◆ **Goal of the exercise**: Of the lines below, report only those that contain "waiting".

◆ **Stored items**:
/-- A read of `n` bytes through a translation. -/
def Chip.physRead (s : Chip) (cl u q : Nat) (e : TlbEntry) (va n : Nat) : Acc (List Byte) :=
  let off := e.offset + (va % 2 ^ 55 - e.va)
  if e.host then s.hostAsk cl u q va off n
  else
    let lo := off / 64 * 64
    let hi := (off + n + 63) / 64 * 64
    (Chip.stackAsk s cl u q e (chunks256 (n / 256 + 2) lo hi) s []).bind fun s bs => .ok s ((bs.drop (off - lo)).take n)

/-- The chunks a write of bytes from `off` is cut into (R237). -/
def Chip.stackTell (cl u q : Nat) (e : TlbEntry) (bs : List Byte) (off : Nat) : List (Nat × Nat) → Chip → Acc Unit
  | [], s => .ok s ()
  | (o, n) :: rest, s =>
    let t := s.clTint cl
    let part := (bs.drop (o - off)).take n
    let k := s.unitPacket cl u q 0x10 e.stack 8 0 (leBytes 8 (bayWord o e.key) ++ part)
    match s.biasAsk cl u q e.stack k true o n with
    | some s => .wait s
    | none =>
      match s.exchange cl k fun s far => s.atBay e.stack far fun s => s.stackWrite e.stack e.key t o part with
      | .ok s _ => Chip.stackTell cl u q e bs off rest (s.dropOwned cl u q)
      | .busy h => .wait (s.waiting h)
      | .lost s => .wait (s.ringLost cl u q)
      | .refused s => .stop (s.unitStop cl u (parkBit u + 2) 0)
      | .uncorr s => .stop (s.stackFail cl u e.stack)

/-- A write through a translation; of a host page the HOST packet that carries it (R452). -/
def Chip.physWrite (s : Chip) (cl u q : Nat) (e : TlbEntry) (va : Nat) (bs : List Byte) : Acc Unit :=
  let off := e.offset + (va % 2 ^ 55 - e.va)
  let t := s.clTint cl
  if e.host then
    match s.exchange cl (s.unitPacket cl u q 0x13 0 11 0 (leBytes 8 off ++ bs)) fun s far =>
        if !s.hostOpen far then .lost s else if s.link.held then .busy .mesh else .ok (s.hostPut t off bs) [] with
    | .ok s _ => .ok s ()
    | .busy h => .wait (s.waiting h)
    | .lost s => .wait (s.ringLost cl u q)
    | .refused s => .ok s ()
    | .uncorr s => .ok s ()
  else Chip.stackTell cl u q e bs off (chunks256 (bs.length / 256 + 2) off (off + bs.length)) s

/-! ### Stores of other clusters (R233, R264, R300) -/

/-- A STORE READ_REQ at the cluster it was delivered in. -/
def Chip.storeAsked (s : Chip) (cl off n : Nat) : StackRes :=
  if n = 0 || n > 8192 || off + n > storeSize then .refused s
  else match (s.cl cl).storeRead off n with
    | (x, some bs) => .ok (s.setCl cl x) bs
    | (x, none) => .refused ((s.setCl cl x).storeStop cl false)

/-- STORE data at the cluster it was delivered in: a range beyond the store, or a merge into an uncorrectable
word, is refused. -/
def Chip.storeTold (s : Chip) (cl off : Nat) (bs : List Byte) : StackRes :=
  if off + bs.length > storeSize then .refused s
  else match (s.cl cl).storeWrite off bs with
    | (x, true) => .ok (s.setCl cl x) []
    | (x, false) => .refused ((s.setCl cl x).storeStop cl false)

/-- A remote read: its READ_REQ and READ_RESP. A refusal brings no data, so the ring goes no further (log
entry 54). -/
def Chip.remoteRead (s : Chip) (cl u q lc off n : Nat) : Acc (List Byte) :=
  match s.exchange cl (s.unitPacket cl u q 1 lc 8 2 (readReq off n)) fun s far => s.storeAsked far off n with
  | .ok s bs => .ok s bs
  | .busy h => .wait (s.waiting h)
  | .lost s => .wait (s.ringLost cl u q)
  | .refused s => .wait (s.ringLost cl u q)
  | .uncorr s => .wait (s.ringLost cl u q)

/-- A remote write: complete when its acknowledgement returns, ACK_ERR as well (R264, R307). -/
def Chip.remoteWrite (s : Chip) (cl u q lc off : Nat) (bs : List Byte) : Acc Unit :=
  match s.exchange cl (s.unitPacket cl u q 1 lc 8 0 (leBytes 8 off ++ bs)) fun s far => s.storeTold far off bs with
  | .ok s _ => .ok s ()
  | .busy h => .wait (s.waiting h)
  | .lost s => .wait (s.ringLost cl u q)
  | .refused s => .ok s ()
  | .uncorr s => .ok s ()

/-! ### Accesses at a location -/

/-- Translations of `n` bytes from `va`, cut at 4 KiB. -/
def Chip.xlate (cl u q pl : Nat) (side write : Bool) : Nat → Nat → Nat → Chip → Acc (List (TlbEntry × Nat × Nat))
  | 0, _, _, s => .ok s []
  | fuel + 1, va, n, s =>
    if n = 0 then .ok s []
    else
      let m := min n (4096 - va % 4096)
      (s.translate cl ⟨u, q, va, side, write, pl⟩).bind fun s e =>
        (xlate cl u q pl side write fuel ((va + m) % 2 ^ 56) (n - m) s).bind fun s l => .ok s ((e, va, m) :: l)

/-- The STORE_ECC stop met by an engine. -/
def Chip.storeFail {α : Type} (s : Chip) (cl : Nat) (x : Cluster) : Acc α := .stop ((s.setCl cl x).storeStop cl false)

/-- A read of `n` bytes at a location by the command at `pl` of ring `q` of unit `u`; `side` tells a destination. -/
def Chip.unitRead (s : Chip) (cl u q pl : Nat) (side : Bool) (l : Loc) (n : Nat) : Acc (List Byte) :=
  match l with
  | .store o =>
    match (s.cl cl).storeRead o n with
    | (x, some bs) => .ok (s.setCl cl x) bs
    | (x, none) => s.storeFail cl x
  | .remote lc o => s.remoteRead cl u q lc o n
  | .virt va =>
    (Chip.xlate cl u q pl side false (n / 4096 + 2) va n s).bind fun s ps =>
      ps.foldl (fun a p => a.bind fun s bs =>
        (s.physRead cl u q p.1 p.2.1 p.2.2).bind fun s b => .ok s (bs ++ b)) (.ok s [])

/-- A write of bytes at a location. -/
def Chip.unitWrite (s : Chip) (cl u q pl : Nat) (l : Loc) (bs : List Byte) : Acc Unit :=
  match l with
  | .store o =>
    match (s.cl cl).storeWrite o bs with
    | (x, true) => .ok (s.setCl cl x) ()
    | (x, false) => s.storeFail cl x
  | .remote lc o => s.remoteWrite cl u q lc o bs
  | .virt va =>
    (Chip.xlate cl u q pl true true (bs.length / 4096 + 2) va bs.length s).bind fun s ps =>
      (ps.foldl (fun (a : Acc (List Byte)) p => a.bind fun s bs =>
        (s.physWrite cl u q p.1 p.2.1 (bs.take p.2.2)).bind fun s _ => .ok s (bs.drop p.2.2)) (.ok s bs)).bind
          fun s _ => .ok s ()

/-! ### Commands of a ring -/

/-- Byte fields of a command. -/
def cmdFld (c : BitVec 512) (off len : Nat) : Nat := recFld c off len

/-- TAG of a command: bytes 40 to 43 of a DMA descriptor, 60 to 63 of a skylight command, else 44 to 47. -/
def cmdTag (u : Nat) (c : BitVec 512) : Nat := cmdFld c (if u < 2 then 40 else if u = 4 then 60 else 44) 4

/-- The command `i` places behind HEAD, read from the ring in the cluster store. -/
def Chip.fetchCmd (s : Chip) (cl u q i : Nat) : Acc (BitVec 512) :=
  let at_ := (s.ringReg cl u q 2 + i) % s.ringSize cl u q
  (s.unitRead cl u q 0 false (.store (s.ringReg cl u q 0 + 64 * at_)) 64).bind fun s bs =>
    .ok s (BitVec.ofNat 512 (leNat bs))

/-- The active command of a ring at `pl`, and it changed. -/
def Engine.cmdAt (e : Engine) (q pl : Nat) : Option Active := (e.list q).find? fun a => a.place = pl
def Engine.modCmd (e : Engine) (q pl : Nat) (f : Active → Active) : Engine :=
  e.setList q ((e.list q).map fun a => if a.place = pl then f a else a)

def Engine.last (e : Engine) (q : Nat) : Option Active := (e.list q).getLast?

def Chip.setProgress (s : Chip) (cl u q pl n : Nat) : Chip :=
  s.modEngine cl u fun e => e.modCmd q pl fun a => { a with progress := n }

def Chip.finish (s : Chip) (cl u q pl : Nat) : Chip :=
  s.modEngine cl u fun e => e.modCmd q pl fun a => { a with finished := true }

/-- Capture of a fault (R269): the park registers are written and CAPTURING is 1 until UNIT_PARK. A fault of
another command of a parked ring is met again when that ring goes on. -/
def Chip.capture (s : Chip) (cl u q : Nat) (k : FaultKind) (w : Waiter) : Chip :=
  let e := (s.cl cl).engine u
  match e.parked q, e.cmdAt q w.place with
  | none, some a =>
    s.modEngine cl u fun e => { e with park := SMap.set none e.park q (some
      { kind := k, side := w.side, write := w.write, phase := a.phase, va := w.va, progress := a.progress,
        time := s.clTime cl, head := s.ringReg cl u q 2, tag := cmdTag u a.cmd, place := w.place }) }
  | _, _ => s

/-- What an access's answer leaves: the command's position is `n`; a fault's VA is the byte there (R272). -/
def Chip.settle (cl u q pl n : Nat) (side write : Bool) {α : Type} (a : Acc α) : Chip :=
  match a with
  | .ok s _ => s.setProgress cl u q pl n
  | .wait s => s.setProgress cl u q pl n
  | .stop s => s.setProgress cl u q pl n
  | .fault s k va => (s.setProgress cl u q pl n).capture cl u q k ⟨u, q, va, side, write, pl⟩

/-- A command that is not performed: its bit is set, and its unit or DMA ring stops at it. -/
def Chip.badCmd (s : Chip) (cl u q b : Nat) (c : BitVec 512) : Chip :=
  if u < 2 then (s.modEngine cl u fun e => { e with badRings := e.badRings ++ [q] }).raise (unitPage cl u) b
  else
    let pg := unitPage cl u
    let first := (s.page pg).fault
    let s :=
      if u = 2 ∧ fld first 1 3 = 0 then s.setReg pg Off.TH_BAD_TAG (BitVec.ofNat 64 (cmdTag u c))
      else if u = 4 then s.setReg pg Off.SKY_BAD_TAG (BitVec.ofNat 64 (cmdTag u c))
      else s
    s.unitStop cl u b 0

end Sys2Proof.Machine
end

◆ **Problem solution**:
      | .busy h => .wait (s.waiting h)
    | .busy h => .wait (s.waiting h)
  | .busy h => .wait (s.waiting h)
  | .busy h => .wait (s.waiting h)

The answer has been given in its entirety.